■ **EXERCISE BRIEF**
The lines wanted are those in the data below that include "theorem".

■ **TASK INPUTS**

◆ ◆ ◆ ◆ ◆ ◆ ◆

-- ==== Sys2Proof/Tests/Hold4.lean ====
section
/-! SUPPORT. States and operands that meet the hypotheses of the statements about fault records, power, the ports, boot and the
security commands, clause by clause, at the ends of their ranges. -/

namespace Sys2Proof.Tests

set_option Elab.async false

open Sys2Proof.Machine Sys2Proof.Safety Sys2Proof.Claims

/-- A record, and a fault ring of 16 entries at 0x100000 whose last free entry is next. -/
def someRecord : Record :=
  { time := 7#64, source := 0x32000000#32, cause := 192, job := 3#16, grid := 1, clu := 0, core := 0, inRun := false, team := 0,
    grp := 0, pc := 0x100, nfrag := 0, fmask := 1#32, addr := 0x4000, aux := 0#64 }

def ringAt (base : Addr) (head tail : BitVec 32) : State :=
  { calm with fault := { calm.fault with
      enable := true, base := base, head := head, tail := tail, logEntries := 0#4, records := [someRecord] } }

theorem test_holds_FaultRecordsReachTheirRing :
    (ringAt 0x100000#57 0#32 15#32).fault.records = someRecord :: [] ∧ RingOpen (ringAt 0x100000#57 0#32 15#32)
      ∧ MapsTo (ringAt 0x100000#57 0#32 15#32) 0x1003C0 page0 ∧ page0.kind = 1 ∧ page0.write = true
      ∧ ¬RingOpen (ringAt 0x100000#57 0#32 16#32) ∧ (ringAt 0x100000#57 0#32 15#32).fault.head ≠ 15#32
      ∧ (ringAt 0x100000#57 0#32 15#32).fault.heldBit = false :=
  ⟨rfl, by unfold RingOpen; decide +kernel, mapsTo_of_walk rfl (by decide +kernel) (by decide), rfl, rfl,
    by unfold RingOpen; decide +kernel, by decide +kernel, rfl⟩

/-- A step at either end of its range, a temperature at each limit. -/
theorem test_holds_PowerStepsFollowSagAndTemperature :
    (let s : State := { calm with power := [(3, { Power.reset with n := 4#4, temp := 100#8 })] }
     (powerAt s 3#2).n.toNat ≤ 4 ∧ (powerAt s 3#2).n.toNat < (if 100 ≤ (powerAt s 3#2).temp.toNat then 6 else 8))
    ∧ (let s : State := { calm with power := [(3, { Power.reset with n := 5#4, temp := 99#8 })] }
       4 < (powerAt s 3#2).n.toNat)
    ∧ (let s : State := { calm with power := [(3, { Power.reset with n := 6#4, temp := 100#8 })] }
       (if 100 ≤ (powerAt s 3#2).temp.toNat then 6 else 8) ≤ (powerAt s 3#2).n.toNat)
    ∧ 110 ≤ (110#8 : BitVec 8).toNat ∧ (100#8 : BitVec 8).toNat ≤ 100 ∧ 100 < (101#8 : BitVec 8).toNat ∧ (101#8 : BitVec 8).toNat < 110 := by
  decide +kernel

def someFrame : Frame := { op := 1, seq := 9#16, num := 0#16, value := 0#64, block := [] }

theorem test_holds_PortsAndPackageReset :
    calm.sec.slots.any (·.isSome) = false ∧ 0x7FFFFFFF + [0xAB#8].length ≤ 2 ^ 31
      ∧ calm.mgmt.seen.find? (fun x => x.1 == 9#16) = none ∧ (csrStores 0x130).isSome = true
      ∧ (let s : State := { calm with mgmt := { calm.mgmt with seen := [(9#16, someFrame)], unanswered := [someFrame] } }
         s.mgmt.seen.find? (fun x => x.1 == 9#16) = some (9#16, someFrame)
          ∧ s.mgmt.unanswered.find? (fun g => g.seq == 9#16) = some someFrame) := by
  decide +kernel

theorem sget_absent (m : Memory) (k : Nat) (h : ∀ e ∈ m, e.1 ≠ k) : sget 0#8 m k = 0#8 := by
  induction m with
  | nil => rfl
  | cons e m ih =>
    obtain ⟨j, x⟩ := e
    rw [sget, if_neg (h (j, x) List.mem_cons_self), ih (fun e he => h e (List.mem_cons_of_mem _ he))]

theorem readBytes_zero (m : Memory) (n : Nat) : ∀ a, (m.all (fun e => decide (e.1 < a) || decide (a + n ≤ e.1))) = true →
    ∀ x ∈ readBytes m a n, x = 0#8 := by
  induction n with
  | zero => intro a _ x hx; simp [readBytes] at hx
  | succ n ih =>
    intro a h x hx
    have h' := fun e he => List.all_eq_true.mp h e he
    simp only [Bool.or_eq_true, decide_eq_true_eq] at h'
    rw [readBytes, List.mem_cons] at hx
    rcases hx with rfl | hx
    · exact sget_absent m a (fun e he => by have := h' e he; omega)
    · refine ih (a + 1) (List.all_eq_true.mpr fun e he => ?_) x hx
      have := h' e he
      simp only [Bool.or_eq_true, decide_eq_true_eq]
      omega

theorem readBytes_drop (m : Memory) (k : Nat) : ∀ a n, (readBytes m a (k + n)).drop k = readBytes m (a + k) n := by
  induction k with
  | zero => intro a n; simp
  | succ k ih =>
    intro a n
    rw [show k + 1 + n = (k + n) + 1 by omega, readBytes, List.drop_succ_cons, ih, show a + 1 + k = a + (k + 1) by omega]

/-- An image at 0x100000: header, one page of firmware, its entry at the last word (R406). -/
def imageState : State :=
  let s : State := { calm with mem := calm.mem.pkgWrite 0x100000 (leBytes 4 0x4639514B ++ leBytes 2 1 ++ leBytes 2 0 ++ leBytes 8 4096
      ++ leBytes 8 4092) }
  { s with sec := { s.sec with stage := 1#3, image := 0x100#19, keyDigest := Config.sm3 (readBytes s.mem.pkg 0x100040 64) } }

◆ ◆ ◆ ◆ ◆ ◆ ◆

■ **ANSWER TO THE EXERCISE**
theorem test_holds_FaultRecordsReachTheirRing :
theorem test_holds_PowerStepsFollowSagAndTemperature :
theorem test_holds_PortsAndPackageReset :
theorem sget_absent (m : Memory) (k : Nat) (h : ∀ e ∈ m, e.1 ≠ k) : sget 0#8 m k = 0#8 := by
theorem readBytes_zero (m : Memory) (n : Nat) : ∀ a, (m.all (fun e => decide (e.1 < a) || decide (a + n ≤ e.1))) = true →
theorem readBytes_drop (m : Memory) (k : Nat) : ∀ a n, (readBytes m a (k + n)).drop k = readBytes m (a + k) n := by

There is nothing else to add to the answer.